● Problem statement
Copy out each line of the entries below in which the string "disp" appears.

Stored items
/-! ### `State.rearm` -/
@[simp] theorem State.rearm_buf (s : State) : s.rearm.buf = s.buf := rfl
@[simp] theorem State.rearm_fill (s : State) : s.rearm.fill = s.fill := rfl
@[simp] theorem State.rearm_rdCur (s : State) : s.rearm.rdCur = 0 := rfl
@[simp] theorem State.rearm_rxSkip (s : State) : s.rearm.rxSkip = false := rfl
@[simp] theorem State.rearm_disp (s : State) : s.rearm.disp = .idle := rfl
@[simp] theorem State.rearm_status (s : State) : s.rearm.status = s.status := rfl
@[simp] theorem State.rearm_selectedChannel (s : State) : s.rearm.selectedChannel = s.selectedChannel := rfl
@[simp] theorem State.rearm_readPointer (s : State) : s.rearm.readPointer = s.readPointer := rfl
@[simp] theorem State.rearm_pending (s : State) : s.rearm.pending = s.pending := rfl
@[simp] theorem State.rearm_draws (s : State) : s.rearm.draws = s.draws := rfl
@[simp] theorem State.rearm_returned (s : State) : s.rearm.returned = s.returned := rfl
@[simp] theorem State.rearm_diag (s : State) : s.rearm.diag = s.diag := rfl

/-! ### `State.consume` -/
@[simp] theorem State.consume_buf (s : State) : s.consume.buf = s.buf := rfl
@[simp] theorem State.consume_fill (s : State) : s.consume.fill = 0 := rfl
@[simp] theorem State.consume_rdCur (s : State) : s.consume.rdCur = 0 := rfl
@[simp] theorem State.consume_rxSkip (s : State) : s.consume.rxSkip = true := rfl
@[simp] theorem State.consume_disp (s : State) : s.consume.disp = .idle := rfl
@[simp] theorem State.consume_status (s : State) : s.consume.status = s.status := rfl
@[simp] theorem State.consume_selectedChannel (s : State) : s.consume.selectedChannel = s.selectedChannel := rfl
@[simp] theorem State.consume_readPointer (s : State) : s.consume.readPointer = s.readPointer := rfl
@[simp] theorem State.consume_pending (s : State) : s.consume.pending = s.pending := rfl
@[simp] theorem State.consume_draws (s : State) : s.consume.draws = s.draws := rfl
@[simp] theorem State.consume_returned (s : State) : s.consume.returned = s.returned := rfl
@[simp] theorem State.consume_diag (s : State) : s.consume.diag = s.diag := rfl

/-! ### `State.await` -/
@[simp] theorem State.await_buf (c : ParamCommand) (s : State) : (s.await c).buf = s.buf := rfl
@[simp] theorem State.await_fill (c : ParamCommand) (s : State) : (s.await c).fill = s.fill := rfl
@[simp] theorem State.await_rdCur (c : ParamCommand) (s : State) : (s.await c).rdCur = 1 := rfl
@[simp] theorem State.await_rxSkip (c : ParamCommand) (s : State) : (s.await c).rxSkip = s.rxSkip := rfl
@[simp] theorem State.await_disp (c : ParamCommand) (s : State) : (s.await c).disp = .awaitParam c := rfl
@[simp] theorem State.await_status (c : ParamCommand) (s : State) : (s.await c).status = s.status := rfl
@[simp] theorem State.await_selectedChannel (c : ParamCommand) (s : State) : (s.await c).selectedChannel = s.selectedChannel := rfl
@[simp] theorem State.await_readPointer (c : ParamCommand) (s : State) : (s.await c).readPointer = s.readPointer := rfl
@[simp] theorem State.await_pending (c : ParamCommand) (s : State) : (s.await c).pending = s.pending := rfl
@[simp] theorem State.await_draws (c : ParamCommand) (s : State) : (s.await c).draws = s.draws := rfl
@[simp] theorem State.await_returned (c : ParamCommand) (s : State) : (s.await c).returned = s.returned := rfl
@[simp] theorem State.await_diag (c : ParamCommand) (s : State) : (s.await c).diag = s.diag := rfl

/-! ### `State.store` -/
@[simp] theorem State.store_buf (b : Byte) (s : State) : (s.store b).buf = s.buf.write s.fill.val b := rfl
@[simp] theorem State.store_fill (b : Byte) (s : State) : (s.store b).fill = s.fill + 1 := rfl
@[simp] theorem State.store_rdCur (b : Byte) (s : State) : (s.store b).rdCur = s.rdCur := rfl
@[simp] theorem State.store_rxSkip (b : Byte) (s : State) : (s.store b).rxSkip = s.rxSkip := rfl
@[simp] theorem State.store_disp (b : Byte) (s : State) : (s.store b).disp = s.disp := rfl
@[simp] theorem State.store_status (b : Byte) (s : State) : (s.store b).status = s.status := rfl
@[simp] theorem State.store_selectedChannel (b : Byte) (s : State) : (s.store b).selectedChannel = s.selectedChannel := rfl
@[simp] theorem State.store_readPointer (b : Byte) (s : State) : (s.store b).readPointer = s.readPointer := rfl
@[simp] theorem State.store_pending (b : Byte) (s : State) : (s.store b).pending = s.pending := rfl
@[simp] theorem State.store_draws (b : Byte) (s : State) : (s.store b).draws = s.draws := rfl
@[simp] theorem State.store_returned (b : Byte) (s : State) : (s.store b).returned = s.returned := rfl
@[simp] theorem State.store_diag (b : Byte) (s : State) : (s.store b).diag = s.diag := rfl

/-! ### `State.withStatus` -/
@[simp] theorem State.withStatus_buf (v : Byte) (s : State) : (s.withStatus v).buf = s.buf := rfl
@[simp] theorem State.withStatus_fill (v : Byte) (s : State) : (s.withStatus v).fill = s.fill := rfl
@[simp] theorem State.withStatus_rdCur (v : Byte) (s : State) : (s.withStatus v).rdCur = s.rdCur := rfl
@[simp] theorem State.withStatus_rxSkip (v : Byte) (s : State) : (s.withStatus v).rxSkip = s.rxSkip := rfl
@[simp] theorem State.withStatus_disp (v : Byte) (s : State) : (s.withStatus v).disp = s.disp := rfl
@[simp] theorem State.withStatus_status (v : Byte) (s : State) : (s.withStatus v).status = v := rfl
@[simp] theorem State.withStatus_selectedChannel (v : Byte) (s : State) : (s.withStatus v).selectedChannel = s.selectedChannel := rfl
@[simp] theorem State.withStatus_readPointer (v : Byte) (s : State) : (s.withStatus v).readPointer = s.readPointer := rfl
@[simp] theorem State.withStatus_pending (v : Byte) (s : State) : (s.withStatus v).pending = s.pending := rfl
@[simp] theorem State.withStatus_draws (v : Byte) (s : State) : (s.withStatus v).draws = s.draws := rfl
@[simp] theorem State.withStatus_returned (v : Byte) (s : State) : (s.withStatus v).returned = s.returned := rfl
@[simp] theorem State.withStatus_diag (v : Byte) (s : State) : (s.withStatus v).diag = s.diag := rfl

● Problem solution
@[simp] theorem State.rearm_disp (s : State) : s.rearm.disp = .idle := rfl
@[simp] theorem State.consume_disp (s : State) : s.consume.disp = .idle := rfl
@[simp] theorem State.await_disp (c : ParamCommand) (s : State) : (s.await c).disp = .awaitParam c := rfl
@[simp] theorem State.store_disp (b : Byte) (s : State) : (s.store b).disp = s.disp := rfl
@[simp] theorem State.withStatus_disp (v : Byte) (s : State) : (s.withStatus v).disp = s.disp := rfl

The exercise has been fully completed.